We had gone the night before too because that is what Hiroshima is known for. They have a food hall called Okonomimura with 3 floors of stalls selling the dish. Okonomiyaki is basically yakisoba cooked in layers on a crepe, and then covered with Japanese barbeque sauce. It is really good, though! I got the same one both nights in other to compare between the two different food stalls: bacon, shrimp and squid. The first one had the better shrimp, and the second one had the better overall dish. Both times it was a fun experience, because you sit there while they cook them up right in front of you. You sit at the counter, beside strangers, and I have to say, traveling with a little blonde Norwegian toddler makes everyone friendly and the conversations are always flowing, er, stilting along.

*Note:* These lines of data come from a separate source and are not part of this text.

-- ==== Sys2Proof/Machine/Queue.lean ====
section
/-!
DEFINITION. Queue pairs, their commands and completions, flash volumes (R162, R249-R252), and writes to BAR registers (R243).
-/
namespace Sys2Proof.Machine

/-! ## Queue pairs (R249) -/

/-- SQ_TAIL_WRITE: a new tail, and the fetch. -/
def State.sqTail (s : State) (h q tail : Nat) (cmds : List QCmd) : State :=
  let u := s.queue h q
  if s.acts h && u.enable then (s.setQueue h q { u with sqTail := tail % 65536 }).fetch h q cmds else s

def execSqTailWrite (port q tail : Nat) (cmds : List QCmd) (s : State) : Answer :=
  guardUnit (portOk port && qOk q) (s.sqTail port q tail cmds)

/-- CQ_HEAD_WRITE frees completion entries, and a fetch that paused goes on. -/
def State.cqHead (s : State) (h q head : Nat) (cmds : List QCmd) : State :=
  let u := s.queue h q
  if s.acts h && u.enable then (s.setQueue h q { u with cqHead := head % 2 ^ u.cqLog2 }).fetch h q cmds else s

def execCqHeadWrite (port q head : Nat) (cmds : List QCmd) (s : State) : Answer :=
  guardUnit (portOk port && qOk q) (s.cqHead port q head cmds)

/-- Clearing ENABLE: unstarted commands end with ABORTED, started ones finish. -/
def Queue.disable (u : Queue) : Queue :=
  { u with enable := false, cmds := u.cmds.filter QEntry.started
           done := u.done ++ (u.cmds.filter fun e => !e.started).map fun e => ⟨cmdCid e.cmd, 0xD, 0⟩ }

/-- A write of the queue's configuration word: sizes are dropped while ENABLE is 1, and out of range they keep ENABLE at 0. -/
def Queue.config (u : Queue) (v : W64) : Queue :=
  if u.enable then
    let w := { u with vector := fld v 13 8 }
    if bitOf v 14 then w else w.disable
  else
    let w := { u with sqLog2 := fld v 3 0, cqLog2 := fld v 7 4, vector := fld v 13 8 }
    let fits := fun n => decide (4 ≤ n) && decide (n ≤ 12)
    if bitOf v 14 && fits w.sqLog2 && fits w.cqLog2 then
      { w with enable := true, sqTail := 0, sqHead := 0, cqHead := 0, cqTail := 0, phase := true }
    else w

def State.queueConfig (s : State) (h q : Nat) (v : W64) : State :=
  if s.acts h then s.setQueue h q ((s.queue h q).config v) else s

def execQueueEnable (port q : Nat) (value : W64) (s : State) : Answer :=
  guardUnit (portOk port && qOk q) (s.queueConfig port q (value ||| (1#64 <<< 14)))

def execQueueDisable (port q : Nat) (s : State) : Answer :=
  guardUnit (portOk port && qOk q)
    (if s.acts port && (s.queue port q).enable then s.setQueue port q (s.queue port q).disable else s)

/-! ## Commands (R250, R251) -/

/-- A misaligned address, offset or length, or a non-zero reserved field (R251). -/
def badArgs (c : QCmd) : Bool :=
  fld c.w0 63 46 != 0 || c.w1.toNat % 8 != 0 || (cmdOpcode c != 0x10 && c.w2.toNat % 8 != 0) || c.w3.toNat % 8 != 0
    || c.w4 != 0 || c.w5 != 0 || c.w6 != 0 || c.w7 != 0

/-- What a command that starts does: it ends with a status and a RESULT, or waits for host writes to be acknowledged. -/
inductive CmdEnd where
  | completes (status : Nat) (result : W64)
  | waits (rids : List Nat)
  deriving DecidableEq, Repr

/-- The first code whose test holds, 0 without one. -/
def firstOf : List (Bool × Nat) → Nat
  | [] => 0
  | (b, c) :: l => if b then c else firstOf l

/-- Mark the first unstarted command started. -/
def startFirst (rids : List Nat) : List QEntry → List QEntry
  | [] => []
  | e :: es => if e.started then e :: startFirst rids es else { e with started := true, left := rids } :: es

/-- Take the first unstarted command out. -/
def dropFirst : List QEntry → List QEntry
  | [] => []
  | e :: es => if e.started then e :: dropFirst es else es

/-- A doorbell that waits for a WIN_WRITE waits for its writes from the command's start on (R248). -/
def Port.begun (q : Port) (id : Nat) (rids : List Nat) : Port :=
  { q with doorbells := q.doorbells.map fun d => if d.after.contains id then { d with after := d.after ++ rids } else d }

/-- The queue whose turn it is: round robin among those with a command to start and room for completions (R249). -/
def Port.turn (q : Port) : Option Nat :=
  ((List.range 8).map fun i => (q.lastQ + 1 + i) % 8).find? fun k =>
    let u := SMap.look Queue.reset q.queues k
    !u.full && u.cmds.any fun e => !e.started

/-- Start the next command of the queue whose turn it is, when it has this CID and one of these opcodes; in D3hot no queue runs. -/
def State.runCmd (s : State) (h q cid : Nat) (ops : List Nat) (f : QCmd → State × CmdEnd) : State :=
  let u := s.queue h q
  match u.cmds.find? fun e => !e.started with
  | none => s
  | some e =>
    if !s.acts h || (s.port h).d3hot || (s.port h).turn != some q || cmdCid e.cmd != cid || !ops.contains (cmdOpcode e.cmd) then s
    else
      let r := f e.cmd
      let r := (r.1.setPort h (({ r.1.port h with lastQ := q }).begun e.id (match r.2 with
        | .waits rids => rids
        | _ => [])), r.2)
      let v := r.1.queue h q
      match r.2 with
      | .completes st res => r.1.setQueue h q (Queue.startBad { v with cmds := dropFirst v.cmds, done := v.done ++ [⟨cid, st, res⟩] })
      | .waits rids => r.1.setQueue h q (Queue.startBad { v with cmds := startFirst rids v.cmds })

/-- A command that reads host memory ends when that read fails. -/
def withHost (s : State) (c : QCmd) (d : HostRead) (f : List Byte → State × CmdEnd) : State × CmdEnd :=
  match d with
  | .error => (s, .completes 9 0)
  | .bytes b => f (b.take c.w2.toNat ++ List.replicate (c.w2.toNat - b.length) 0)

/-- SKEIN_FETCH: the host range is appended to the port's load. -/
def State.skeinFetch (s : State) (h : Nat) (d : HostRead) (c : QCmd) : State × CmdEnd :=
  if badArgs c then (s, .completes 2 0) else withHost s c d fun b => (s.receive h b, .completes 0 0)

def execSkeinFetch (port q cid : Nat) (data : HostRead) (s : State) : Answer :=
  guardUnit (portOk port && qOk q) (s.runCmd port q cid [1] (s.skeinFetch port data))

/-- The status of a WIN_READ or WIN_WRITE that is not carried out (R245, R246, R251). -/
def State.winStatus (s : State) (h : Nat) (c : QCmd) (ide : Option Nat) : Nat :=
  let p := cmdPart c
  let r := cmdRegion c
  let o := c.w3.toNat
  let n := c.w2.toNat
  firstOf [(badArgs c, 2), (!s.mappable h p r, 3), (decide (((s.part p).region r).size < o + n), 4), (!s.ideOk h p ide, 0xA),
    (s.cutOff h p r o n, 0xF)]

/-- WIN_READ: region bytes to host memory, at once or when the stations have served what it waits for; MEM_UE with an uncorrectable
or poisoned sector. -/
def State.winRead (s : State) (h : Nat) (ide : Option Nat) (errs : List SymErr) (c : QCmd) : State × CmdEnd :=
  let st := s.winStatus h c ide
  let p := cmdPart c
  let r := cmdRegion c
  let o := c.w3.toNat
  let n := c.w2.toNat
  if st != 0 then (s, .completes st 0)
  else if n != 0 && s.hostWaits h p r o n then
    let w := s.openRead h p r o n (some c.w1)
    (w.1, .waits w.2)
  else match s.readNow p r o n errs with
    | (s1, some bs) => (s1.emit (.hostWrite h c.w1 bs), .completes 0 0)
    | (s1, none) => (s1, .completes 0xB 0)

def execWinRead (port q cid : Nat) (ide : Option Nat) (errs : List SymErr) (s : State) : Answer :=
  guardUnit (portOk port && qOk q) (s.runCmd port q cid [2] (s.winRead port ide errs))

/-- WIN_WRITE: host memory to a region, in the order of window writes; it completes when its writes are acknowledged. -/
def execWinWrite (port q cid : Nat) (data : HostRead) (ide : Option Nat) (s : State) : Answer :=
  guardUnit (portOk port && qOk q)
    (s.runCmd port q cid [3] fun c =>
      let st := s.winStatus port c ide
      if st != 0 then (s, .completes st 0)
      else withHost s c data fun b =>
        let w := s.openWrite port (cmdPart c) (cmdRegion c) c.w3.toNat b
        (w.1, if w.2.isEmpty then .completes 0 0 else .waits w.2))

/-! ## Volumes (R162, R252) -/

/-- Unallocated user flash in GiB (R160, 0x4000:04). -/
def State.flashFree (s : State) : Nat :=
  98304 - (s.volumes.map fun v => match v.2 with
    | some w => w.sizeGib
    | none => 0).foldl (· + ·) 0

/-- The volume a command names, when the port owns it. -/
def State.ownVolume (s : State) (h : Nat) (c : QCmd) : Option Volume :=
  match s.volume (cmdVolume c) with
  | some v => if v.port == h then some v else none
  | none => none

/-- VOL_CREATE: the lowest free number; with PART naming a confidential partition of the port, a confidential volume. -/
def State.volCreate (s : State) (h : Nat) (c : QCmd) : State × CmdEnd :=
  let p := cmdPart c
  let conf := s.owns h p && (s.part p).conf
  let free := (List.range 1024).find? fun v => (s.volume v).isNone
  let st := firstOf [(badArgs c || c.w2 == 0, 2), (conf && !(s.part p).state.live, 5),
    (free.isNone || decide (s.flashFree < c.w2.toNat), 6)]
  match free with
  | some v => if st != 0 then (s, .completes st 0)
    else ((s.setVolume v (some ⟨h, c.w2.toNat, if conf then some p else none, none, false, [], []⟩)).loadVolKeys (if conf then some p else none),
      .completes 0 (BitVec.ofNat 64 v))
  | none => (s, .completes st 0)

def execVolCreate (port q cid : Nat) (s : State) : Answer :=
  guardUnit (portOk port && qOk q) (s.runCmd port q cid [0x10] (s.volCreate port))

/-- VOL_DELETE, of an unbound volume. -/
def State.volDelete (s : State) (h : Nat) (c : QCmd) : State × CmdEnd :=
  let st := firstOf [(badArgs c, 2), ((s.ownVolume h c).isNone, 3), ((s.ownVolume h c).any fun v => v.bound.isSome, 7)]
  if st != 0 then (s, .completes st 0) else ((s.setVolume (cmdVolume c) none).loadVolKeys ((s.ownVolume h c).bind Volume.conf), .completes 0 0)

def execVolDelete (port q cid : Nat) (s : State) : Answer :=
  guardUnit (portOk port && qOk q) (s.runCmd port q cid [0x11] (s.volDelete port))

/-- VOL_BIND: names the volume behind a region of KIND 2 before the commit that makes it valid. -/
def State.volBind (s : State) (h : Nat) (c : QCmd) : State × CmdEnd :=
  let p := cmdPart c
  let r := cmdRegion c
  let q := s.part p
  match s.ownVolume h c with
  | none => (s, .completes (if badArgs c then 2 else 3) 0)
  | some v =>
    let mismatch := match v.conf with
      | some o => o != p || ((q.region r).valid && (q.region r).kind != 2)
      | none => q.conf
    let st := firstOf [(badArgs c, 2), (!s.owns h p, 3), (mismatch, 0xE),
      (!q.state.live || (q.region r).valid || (s.volumeOf p r).isSome, 5), (v.bound.isSome, 7)]
    if st != 0 then (s, .completes st 0) else (s.setVolume (cmdVolume c) (some { v with bound := some (p, r) }), .completes 0 0)

def execVolBind (port q cid : Nat) (s : State) : Answer :=
  guardUnit (portOk port && qOk q) (s.runCmd port q cid [0x12] (s.volBind port))

/-- RESULT of VOL_INFO. -/
def Volume.info (v : Volume) : W64 :=
  packW [(0, v.sizeGib), (32, if !v.lost.isEmpty then 2 else bit v.inconsistent), (34, bit v.bound.isSome),
    (35, match v.bound with
      | some b => b.1
      | none => v.conf.getD 0)]

def execVolInfo (port q cid : Nat) (s : State) : Answer :=
  guardUnit (portOk port && qOk q)
    (s.runCmd port q cid [0x13] fun c => match s.ownVolume port c with
      | none => (s, .completes (if badArgs c then 2 else 3) 0)
      | some v => (s, if badArgs c then .completes 2 0 else .completes 0 v.info))

/-- Fewer than seven flash stations are in service and reached from host station `h`: pages cannot be rebuilt (R160, R324). -/
def State.flashCut (s : State) (h : Nat) : Bool :=
  decide (((List.range 8).filter fun f => (s.flash f).state != 2 && s.reaches (attachSite (48 + h)) (attachSite (40 + f))).length < 7)

/-- Blocks of 64 KiB that a range touches. -/
def volBlocks (o n : Nat) : List Nat := blocksOf [(o, n)]

/-- Pages of 16 KiB that a range touches, in order. -/
def volPages (o n : Nat) : List Nat := (List.range ((o + n + 16383) / 16384 - o / 16384)).map (o / 16384 + ·)

/-- A read of volume pages (R161): what was recovered is counted; the blocks of lost pages that were not lost before are lost now. -/
def State.readPages (s : State) (n : Nat) : List (Nat × FlashRead) → State
  | [] => s
  | x :: l =>
    let b := x.1 / 4
    let fs := flashOf b
    (match s.volume n with
      | some w =>
        if x.2 == FlashRead.lost && !w.lost.contains b then
          ((s.setFlash fs { s.flash fs with ue := sat32 (s.flash fs).ue 1 }).setVolume n (some { w with lost := w.lost ++ [b] })).event
            0x0304 (0x0140 + fs) noPart b
        else s.flashPages fs noPart b [x.2]
      | none => s).readPages n l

Last night the cook was particularly taken with Kiddo, and kept making faces at her and telling her to eat (she was only eating her ice). Finally, she started eating the egg, but we hadn’t saved enough for her, so we asked him if he would make us one egg. “Sambled?” He asked. “Yes! Scrambled! Thanks!” She only ate half of it, but still, it was a hit. Then they asked where we were from (we were speaking Norwegian together), and Hubby said Norway. They all screamed with glee that this little blonde kid was indeed Scandinavian. Then Hubby pointed to me and said, “Amerika.” Silence. Sheesh!

We left full and in a good mood. It was a nice day. The only thing I would have done differently was to shower off the fried/burnt noodle smell that had invaded my hair, as it made it kind of hard to fall asleep!